Toutefois, cette part est en progression dans la majorité des pays étudiés et l’essentiel du soutien accordé induit une augmentation des prix qui, selon l’OCDE, est la forme d’aide publique la moins efficiente et entraînant le plus de distorsions des échanges.
Le soutien aux producteurs a augmenté ces dernières années dans tous les pays considérés, exception faite de la Russie, où le niveau du soutien était déjà relativement élevé. Cette tendance est confortée par un contexte économique dynamique, indique le rapport. Les gouvernements de ces pays estiment pouvoir opérer des transferts plus conséquents vers le secteur agricole, et les consommateurs sont souvent plus en mesure d’accepter la hausse des prix alimentaires.
Le rapport analyse l’efficacité des mesures prises par les autorités publiques face aux défis communs qu’ils ont à relever : lutte contre la pauvreté, développement rural, sécurité alimentaire, et adaptation des agriculteurs à la concurrence internationale.

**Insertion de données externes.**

/-! ### The action handlers -/

/-- The three outcomes of a handler that finishes in one resolution: a fault and nothing else, *failed* and nothing
else, or a state that satisfies `P` with the flags written over it. -/
inductive HandlerEffect (s : State) (P : State → Prop) : State × Resolution → Prop
  | fault (k : FaultKind) (arg : BitVec 12) : HandlerEffect s P (s.setFault k arg, .complete)
  | failed : HandlerEffect s P (s, .failed)
  | done (u : State) (z c : Bool) (hu : P u) : HandlerEffect s P (u.setFlags z c, .complete)

variable (s : State)

theorem handleLoad_effect (addr : Word) (r : Reg) :
    HandlerEffect s (fun u => ∃ regs, u = { s with regs := regs }) (handleLoad addr r s) := by
  unfold handleLoad
  split
  · exact .fault _ _
  · split
    · exact .fault _ _
    · split
      · exact .failed
      · exact .done _ _ _ ⟨_, rfl⟩

theorem handleStore_effect (addr w : Word) :
    HandlerEffect s (fun u => ∃ mem, u = { s with mem := mem }) (handleStore addr w s) := by
  unfold handleStore
  split
  · exact .fault _ _
  · split
    · exact .fault _ _
    · split
      · exact .failed
      · exact .done _ _ _ ⟨_, rfl⟩

theorem handlePush_effect (m : BitVec 4) :
    HandlerEffect s
      (fun u => s.sp.toNat + maskBytes m ≤ s.segs.ss.len ∧
        ∃ mem, u = { s with mem := mem }.setSp (s.sp.toNat + maskBytes m))
      (handlePush m s) := by
  unfold handlePush
  split
  · exact .fault _ _
  · rename_i hb
    split
    · exact .failed
    · rw [pushWords_eq]
      exact .done _ _ _ ⟨by simpa [inSegment] using hb, _, rfl⟩

theorem handlePop_effect (m : BitVec 4) :
    HandlerEffect s
      (fun u => maskBytes m ≤ s.sp.toNat ∧ ∃ regs, u = { s with regs := regs }.setSp (s.sp.toNat - maskBytes m))
      (handlePop m s) := by
  unfold handlePop
  split
  · exact .fault _ _
  · rename_i hb
    split
    · exact .failed
    · dsimp only
      rw [popWords_eq]
      exact .done _ _ _ ⟨by omega, _, rfl⟩

theorem handleQuery_effect (port : Word) (k : QueryKind) :
    HandlerEffect s (fun u => u = s) (handleQuery port k s) :=
  .done s _ _ rfl

theorem handleRelinquish_effect (port : Word) :
    HandlerEffect s
      (fun u => ∃ p, s.lookupPort port = some p ∧ p.busy = false ∧ u = s.updatePort port programRelinquish)
      (handleRelinquish port s) := by
  unfold handleRelinquish
  split
  · exact .fault _ _
  · rename_i p hp
    split
    · exact .fault _ _
    · rename_i hb
      split
      · exact .fault _ _
      · exact .done _ _ _ ⟨p, hp, by simpa using hb, rfl⟩

theorem directRead_effect (port : Word) :
    HandlerEffect s
      (fun u => ∃ p m v, admission s port .read = some (p, m) ∧
        u = (s.updatePort port (fun q => q.withBytes (m.bytes.drop 2))).setX .lr v)
      (directRead port s) := by
  cases h : admission s port .read with
  | none =>
    rw [directRead_ido port s h]
    exact .fault _ _
  | some pm =>
    rw [directRead_ok port s pm.1 pm.2 h]
    exact .done _ _ _ ⟨_, _, _, rfl, rfl⟩

theorem directWrite_effect (port w : Word) :
    HandlerEffect s
      (fun u => ∃ p m, admission s port .write = some (p, m) ∧
        u = s.updatePort port (fun q => q.withBytes (m.bytes ++ directBytes m w)))
      (directWrite port w s) := by
  cases h : admission s port .write with
  | none =>
    rw [directWrite_ido port w s h]
    exact .fault _ _
  | some pm =>
    rw [directWrite_ok port w s pm.1 pm.2 h]
    exact .done _ _ _ ⟨_, _, rfl, rfl⟩
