-- ==== Sys2Proof/Types.lean ====
section
/-! DEFINITION. Types.lean: what travels on the Osale's links and what an image holds, as plain data.
Wire fields are bit vectors of their width; counts, unit numbers and lists are not. -/

namespace Sys2Proof

/-! ## Packets and flits (04_flits_and_switching_core.md) -/

/-- A packet: the header of Table 4-4, its payload (LENGTH bytes) and its end-to-end CRC as received (R98, R93).
Reserved header bits are kept, since they are forwarded unchanged (R99). -/
structure Packet where
  dst     : BitVec 20 := 0
  cls     : BitVec 3 := 0
  rsv0    : BitVec 3 := 0
  field   : BitVec 6 := 0
  src     : BitVec 20 := 0
  order   : Bool := false
  transit : Bool := false
  mcast   : Bool := false
  track   : Bool := false
  rsvF    : BitVec 4 := 0
  rsv1    : BitVec 4 := 0
  pkey    : BitVec 16 := 0
  rsv2    : BitVec 3 := 0
  len     : BitVec 13 := 0
  ptype   : BitVec 8 := 0
  islot   : BitVec 8 := 0
  flow    : BitVec 16 := 0
  stamp   : BitVec 32 := 0
  tsw0    : BitVec 32 := 0
  tsw1    : BitVec 32 := 0
  rsv7    : BitVec 2 := 0
  ingress : BitVec 14 := 0
  injSeq  : BitVec 16 := 0
  payload : Bytes := []
  crc     : BitVec 32 := 0
  deriving DecidableEq, Repr

/-- The link tag of a flit (Table 4-1). -/
structure LinkTag where
  type   : BitVec 4 := 0
  vc     : BitVec 3 := 0
  seq    : BitVec 11 := 0
  cvc    : BitVec 3 := 0
  ccount : BitVec 7 := 0
  rsv    : BitVec 4 := 0
  deriving DecidableEq, Repr

/-- What the FEC decoder makes of one received slot (R320, R322, R325).
`corrected` lists the logical lane of every corrected symbol; flits are 128 raw bytes each. `symbols` gives the 514 message
symbols as they stand, whose control field says which of the other kinds the slot is. -/
inductive RxSlot where
  /-- The codeword is uncorrectable. -/
  | uncorrectable
  /-- CTYPE 0b11: reserved, discarded and counted as uncorrectable (Table 13-2). -/
  | reservedType
  /-- A DATA slot with its five flits. -/
  | data (corrected : List Nat) (flits : List Bytes)
  /-- An AM slot with the LINK word of logical lane 0 (Table 13-3), and the spare physical lane on which the logical
  lane of a sparing exchange was found by its LANE symbol, if it was (R327). -/
  | am (corrected : List Nat) (rxOk : Bool) (op : Nat) (lane : Nat) (found : Option Nat)
  /-- An RM slot. -/
  | rm (corrected : List Nat)
  /-- The message symbols 0-513 of a decodable slot, and the spare lane on which a sparing exchange found its lane. -/
  | symbols (corrected : List Nat) (message : List Nat) (found : Option Nat)
  deriving DecidableEq, Repr

/-! ## Bell-lane frames (03_bell_gates_shaping.md, Table 3-1) -/

structure MarkFrame where
  epoch  : BitVec 8 := 0
  locked : Bool := false
  child  : Bool := false
  hop    : Nat := 0
  kexp   : Nat := 0
  root   : Nat := 0
  mask   : BitVec 64 := 0
  m      : Nat := 0
  corr   : Nat := 0
  deriving DecidableEq, Repr

structure ArriveFrame where
  field : Nat := 0
  seq   : Nat := 0
  count : Nat := 0
  maxGt : Nat := 0
  deriving DecidableEq, Repr

structure ReleaseFrame where
  field  : Nat := 0
  seq    : Nat := 0
  status : Nat := 0
  gt     : Nat := 0
  deriving DecidableEq, Repr

structure FaultFrame where
  origin : Nat := 0
  cls    : Nat := 0
  source : Nat := 0
  gt     : Nat := 0
  deriving DecidableEq, Repr

/-- What the receiver of a Bell lane finds when it checks a frame (R63): the last two are a reserved TYPE byte after K28.5
and a frame led by K30.7, whose contents are not read. -/
inductive FrameCheck where
  | good | badCrc | codeViolation | disparity | reservedType | reservedLead
  deriving DecidableEq, Repr

/-- A frame that a Bell port sends (Table 3-1). -/
inductive BellFrame where
  | probe (seq : Nat)
  | echo (seq : Nat) (residence : Nat)
  | mark (f : MarkFrame)
  | arrive (f : ArriveFrame)
  | release (f : ReleaseFrame)
  | fault (f : FaultFrame)
  deriving DecidableEq, Repr

/-! ## Physical surroundings -/

/-- The straps (R36), with the role pins given as asserted or not. -/
structure Straps where
  range      : Nat := 0
  padX       : Nat := 0
  padY       : Nat := 0
  slot       : Nat := 0
  bellwether : Bool := false
  standby    : Bool := false
  deriving DecidableEq, Repr, Inhabited

/-- What a power-up or a cold reset finds (Tables 15-1 and 15-2): the outcomes of its own tests, which the
surroundings decide. Crofts are physical numbers 136 t + q, stacks are Tracts, engines are OE numbers. -/
structure PowerEnv where
  straps          : Straps := {}
  pllFault        : Option Nat := none
  railFault       : Option (Nat × Nat) := none
  fusesVote       : Bool := true
  entropyOk       : Bool := true
  sramFault       : Option Nat := none
  failedCrofts    : List Nat := []
  failedStacks    : List Nat := []
  darkEngines     : List Nat := []
  unlockedEngines : List Nat := []
  atticHeaderOk   : Bool := true
  newSeed         : Bytes := []
  badSeeds        : BitVec 2 := 0
  badKeys         : BitVec 4 := 0
  vid             : Nat := 14
  deriving DecidableEq, Repr, Inhabited

/-- Which event resets the host link (R341). -/
inductive HostResetKind where
  | perst | hotReset | linkDown | flr
  deriving DecidableEq, Repr

/-- Why a port goes down (R324). -/
inductive DownCause where
  | fecLost | signalLost | engineDark | testMode
  deriving DecidableEq, Repr

/-- What the scrubber or a read finds in one 32-byte word (R214). -/
inductive WordCheck where
  | clean | corrected | uncorrectable
  deriving DecidableEq, Repr

/-- The key under which an attention message is assembled (R232). -/
structure MsgKey where
  src     : Nat := 0
  session : Nat := 0
  req     : Nat := 0
  deriving DecidableEq, Repr

/-- The five engines of a Croft (Table 10-1). -/
inductive Engine where
  | mx | vx | mv | fp | fl
  deriving DecidableEq, Repr

/-! ## The contents of an image (11_control_words_images_verifier.md, Table 11-10)
The manual lists what each section holds and gives the sections no byte layout. -/

/-- The plan of one mesh trunk: the neighbour's index, its trunk slot and its key (R43). -/
structure TrunkPlan where
  peer : Nat := 0
  port : Nat := 0
  key  : Bytes := []
  deriving DecidableEq, Repr

/-- Planned role (R43). -/
inductive Role where
  | worker | bellwether | standby
  deriving DecidableEq, Repr, Inhabited

/-- TOPOLOGY (R43, R66): absent entries of the lists are planned NONE. -/
structure Topology where
  trunks     : List (Nat × TrunkPlan) := []
  endpoints  : List (Nat × Nat) := []
  mgmtKey    : BitVec 16 := 0
  devIndex   : Nat := 0
  role       : Role := .worker
  extentW    : Nat := 1
  extentH    : Nat := 1
  bellwether : Nat := 0
  standby    : Nat := 0
  bellCorr   : List Int := []
  sparePorts : List (Nat × Nat) := []
  deriving DecidableEq, Repr, Inhabited

/-- A rectangle of Paddocks. -/
structure Rect where
  xlo : Nat := 0
  xhi : Nat := 0
  ylo : Nat := 0
  yhi : Nat := 0
  deriving DecidableEq, Repr

/-- A right-of-way entry of one guest Field (Table 2-8); host `none` is IDLE. -/
structure RowEntry where
  host  : Option Nat := none
  rect  : Rect := {}
  share : Nat := 0
  deriving DecidableEq, Repr

/-- One Field of the Field map (R49, R52). -/
structure FieldEntry where
  id       : Nat := 0
  key      : BitVec 16 := 0
  rect     : Rect := {}
  rows     : List RowEntry := []
  spanning : Bool := false
  sysRect  : Rect := {}
  deriving DecidableEq, Repr

/-- A gate list (R81) with the port's overhead (R82). -/
structure GateList where
  overhead : Nat := 0
  windows  : List (Nat × BitVec 8) := []
  deriving DecidableEq, Repr

/-- One shaper setting of the SHAPERS section (R87). -/
structure ShaperSet where
  port      : Nat := 0
  vc        : Nat := 0
  rate      : Nat := 0
  bucket    : Nat := 0
  enable    : Bool := false
  resetMode : Bool := false
  deriving DecidableEq, Repr

/-- Where a child of a Pen node is, or a member: the inputs of a node in rank order (R141, R144, R145). -/
inductive PenInput where
  | member (rank : Nat)
  | child (node : Nat)
  deriving DecidableEq, Repr

/-- One node of a Pen policy: its ID, its level, its inputs, the devices of its stripe set and its parent. -/
structure PenNode where
  node    : Nat := 0
  level   : Nat := 0
  inputs  : List PenInput := []
  devices : List Nat := []
  parent  : Option Nat := none
  deriving DecidableEq, Repr

/-- A Pen member: its EID, the logical Croft where the member is a Croft (R270). -/
structure PenMember where
  eid   : Nat := 0
  croft : Option Nat := none
  deriving DecidableEq, Repr

/-- A Pen policy (R141). `canonNodes` is the tree of R144 with its devices, `arrivalNodes` the Arrival tree. -/
structure PenPolicy where
  tag           : Nat := 0
  plane         : Nat := 0
  members       : List PenMember := []
  canonical     : Bool := true
  arrival       : Bool := false
  waitOk        : Bool := true
  excludeOk     : Bool := true
  arrivalWindow : Nat := 256
  canonNodes    : List PenNode := []
  arrivalNodes  : List PenNode := []
  mcast         : List Nat := []
  deriving DecidableEq, Repr

/-- Cellar partitioning of one Tract (Table 8-2); an absent field is `none` (R199). -/
structure CellarPart where
  foldExtra   : Option Nat := none
  croftExtra  : Option Nat := none
  ownMax      : Option Nat := none
  mirrorMax   : Option Nat := none
  xferAttn    : Option Nat := none
  xferCroft   : Option Nat := none
  xferMirror  : Option Nat := none
  xferFold    : Option Nat := none
  retired     : Option (List Nat) := none
  partnersOut : Option (List Nat) := none
  partnersIn  : Option (List Nat) := none
  deriving DecidableEq, Repr

/-- A tick program: entry address, length and its words as the image gives them (R291, R293). -/
structure TickProgram where
  entry : Nat := 0
  len   : Nat := 0
  words : List (BitVec 256) := []
  deriving DecidableEq, Repr

/-- The CROFT section of one logical Croft (R291); a schedule entry `none` is IDLE. -/
structure CroftPlan where
  logical  : Nat := 0
  store    : List (BitVec 256) := []
  programs : List TickProgram := []
  schedule : List (Option Nat) := []
  pantry   : List (Nat × Byte) := []
  step     : BitVec 32 := 0
  capsule  : Nat := 0
  deriving DecidableEq, Repr

/-- An overlay segment: its Tract, its stack address and its bytes (R293). -/
structure OverlaySeg where
  tract : Nat := 0
  addr  : Nat := 0
  data  : Bytes := []
  deriving DecidableEq, Repr

/-- The section contents of a base image. `ordered` marks the ORDERED classes (R103). -/
structure BaseBody where
  topology : Topology := {}
  route    : List (Nat × BitVec 32) := []
  detour   : List (Nat × Byte) := []
  credit   : List (Nat × List Nat) := []
  fields   : List FieldEntry := []
  rootDir  : List (Nat × Bool × Nat) := []
  ordered  : BitVec 8 := 0x20
  deriving DecidableEq, Repr, Inhabited

/-- The section contents of a Field image. `attnCrofts` names the logical Crofts set aside for attention (R245). -/
structure FieldBody where
  key          : BitVec 16 := 0
  barOffset    : Nat := 0
  barDeadline  : Nat := 1
  participants : List Nat := []
  captureSet   : List Nat := []
  sentinel     : Nat := 4
  gates        : List (Nat × GateList) := []
  shapers      : List ShaperSet := []
  pens         : List PenPolicy := []
  cellar       : List CellarPart := []
  attnCrofts   : List Nat := []
  attnShare    : Nat := 16
  crofts       : List CroftPlan := []
  overlays     : List OverlaySeg := []
  seed         : BitVec 64 := 0
  deriving DecidableEq, Repr, Inhabited

/-- The section contents that the bytes of an image stand for. -/
inductive ImageBody where
  | base (b : BaseBody)
  | field (f : FieldBody)
  deriving DecidableEq, Repr, Inhabited

/-! ## What the device puts on its links and pins -/

/-- One output of the device. The list of them is the model's record of what leaves the package. -/
inductive Output where
  /-- A flit of 128 bytes on the port of a core slot 0-63. -/
  | flit (slot : Nat) (bytes : Bytes)
  /-- A slot of a port's stream: its 514 message symbols (R320-R322). -/
  | slot (port : Nat) (symbols : List Nat)
  /-- What an unused spare lane sends for an AM slot (R322). -/
  | spare (oe lane : Nat) (symbols : List Nat)
  /-- b symbols of the DATA slot being sent on a port are corrupted (R334). -/
  | burst (slot b : Nat)
  /-- LINK word of an AM slot: RX_OK, OP and LANE (Table 13-3). -/
  | linkWord (slot : Nat) (rxOk : Bool) (op : Nat) (lane : Nat)
  /-- A frame on a Bell port; `good` is false where its CRC is inverted or a character is spoilt. -/
  | bell (port : Nat) (frame : BellFrame) (good : Bool)
  /-- A FAULT frame, or a takeover, that goes to the fabric manager (R77, R78). -/
  | manager (frame : FaultFrame)
  | takeover (epoch : Nat)
  /-- An MSI-X message (R340). -/
  | msix (vector : Nat)
  /-- Completion of a host read of BAR0 or BAR4. -/
  | readDone (offset : Nat) (value : Word)
  | readBytes (data : Bytes)
  | completerAbort
  | unsupportedRequest
  /-- SMBus answers (R423). -/
  | smbWord (value : BitVec 16)
  | smbNack
  /-- What the test port shifts out: its selected data register (R424). -/
  | jtag (selected : Nat) (value : Word)
  /-- All optical transmission stopped (R352, R366). -/
  | dark
  deriving DecidableEq, Repr

end Sys2Proof
end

Le rapport déplore le faible niveau des dépenses publiques consacrées aux services d’intérêt général en faveur de l’agriculture, tels que la recherche et le développement, la formation, la commercialisation et l’amélioration des infrastructures. En outre, bien que tous les pays examinés aient démontré qu’une profonde réforme du secteur agricole est à la fois possible et bénéfique, l’incohérence de la mise en œuvre des politiques publiques a dans de nombreux cas nui à leur efficacité.
Selon les recommandations de l’OCDE, il est surtout impératif de diversifier davantage les sources de revenu des populations rurales, en particulier dans le secteur de l’agriculture de subsistance. L’amélioration des services d’éducation et de santé, ainsi que la réforme des droits fonciers et de la fiscalité, encourageraient cette diversification et réduiraient la dépendance des ruraux vis-à-vis des seules activités agricoles.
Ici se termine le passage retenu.